# WORK TO COMPLETE
Print verbatim every line starting at the one that contains "s.pending := (rfl)" and ending at the final line of the records; include both endpoints.

[Saved data entries]

*-*-*

@[simp] theorem norSpoil_latch (a n : Nat) : (s.norSpoil a n).latch = s.latch := (rfl)
@[simp] theorem norSpoil_fused (a n : Nat) : (s.norSpoil a n).fused = s.fused := (rfl)
@[simp] theorem norSpoil_pwr (a n : Nat) : (s.norSpoil a n).pwr = s.pwr := (rfl)
@[simp] theorem norSpoil_boot (a n : Nat) : (s.norSpoil a n).boot = s.boot := (rfl)
@[simp] theorem norSpoil_tick (a n : Nat) : (s.norSpoil a n).tick = s.tick := (rfl)
@[simp] theorem norSpoil_exm (a n : Nat) : (s.norSpoil a n).exm = s.exm := (rfl)
@[simp] theorem norSpoil_ewb (a n : Nat) : (s.norSpoil a n).ewb = s.ewb := (rfl)
@[simp] theorem norSpoil_flt (a n : Nat) : (s.norSpoil a n).flt = s.flt := (rfl)
@[simp] theorem norSpoil_frz (a n : Nat) : (s.norSpoil a n).frz = s.frz := (rfl)
@[simp] theorem norSpoil_eng (a n : Nat) : (s.norSpoil a n).eng = s.eng := (rfl)
@[simp] theorem norSpoil_qs (a n : Nat) : (s.norSpoil a n).qs = s.qs := (rfl)
@[simp] theorem norSpoil_slices (a n : Nat) : (s.norSpoil a n).slices = s.slices := (rfl)
@[simp] theorem norSpoil_sec (a n : Nat) : (s.norSpoil a n).sec = s.sec := (rfl)
@[simp] theorem norSpoil_mem (a n : Nat) : (s.norSpoil a n).mem = s.mem := (rfl)
@[simp] theorem norSpoil_sch (a n : Nat) : (s.norSpoil a n).sch = s.sch := (rfl)
@[simp] theorem norSpoil_yar (a n : Nat) : (s.norSpoil a n).yar = s.yar := (rfl)
@[simp] theorem norSpoil_ffe (a n : Nat) : (s.norSpoil a n).ffe = s.ffe := (rfl)
@[simp] theorem norSpoil_tsl (a n : Nat) : (s.norSpoil a n).tsl = s.tsl := (rfl)
@[simp] theorem norSpoil_cmp (a n : Nat) : (s.norSpoil a n).cmp = s.cmp := (rfl)
@[simp] theorem norSpoil_sns (a n : Nat) : (s.norSpoil a n).sns = s.sns := (rfl)
@[simp] theorem norSpoil_pci (a n : Nat) : (s.norSpoil a n).pci = s.pci := (rfl)
@[simp] theorem norSpoil_clk (a n : Nat) : (s.norSpoil a n).clk = s.clk := (rfl)
@[simp] theorem norSpoil_runClk (a n : Nat) : (s.norSpoil a n).runClk = s.runClk := (rfl)
@[simp] theorem norSpoil_freeCount (a n : Nat) : (s.norSpoil a n).freeCount = s.freeCount := (rfl)
@[simp] theorem norSpoil_out (a n : Nat) : (s.norSpoil a n).out = s.out := (rfl)
@[simp] theorem norSpoil_pending (a n : Nat) : (s.norSpoil a n).pending = s.pending := (rfl)
@[simp] theorem norSpoil_regs (a n : Nat) : (s.norSpoil a n).regs = s.regs := (rfl)
@[simp] theorem norSpoil_reg (a n : Nat) (x : Nat) : (s.norSpoil a n).reg x = s.reg x := (rfl)
@[simp] theorem norSpoil_fld (a n : Nat) (x : Fld) : (s.norSpoil a n).fld x = s.fld x := (rfl)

*-*-*

# SOLUTION TO THIS PROBLEM
@[simp] theorem norSpoil_pending (a n : Nat) : (s.norSpoil a n).pending = s.pending := (rfl)
@[simp] theorem norSpoil_regs (a n : Nat) : (s.norSpoil a n).regs = s.regs := (rfl)
@[simp] theorem norSpoil_reg (a n : Nat) (x : Nat) : (s.norSpoil a n).reg x = s.reg x := (rfl)
@[simp] theorem norSpoil_fld (a n : Nat) (x : Fld) : (s.norSpoil a n).fld x = s.fld x := (rfl)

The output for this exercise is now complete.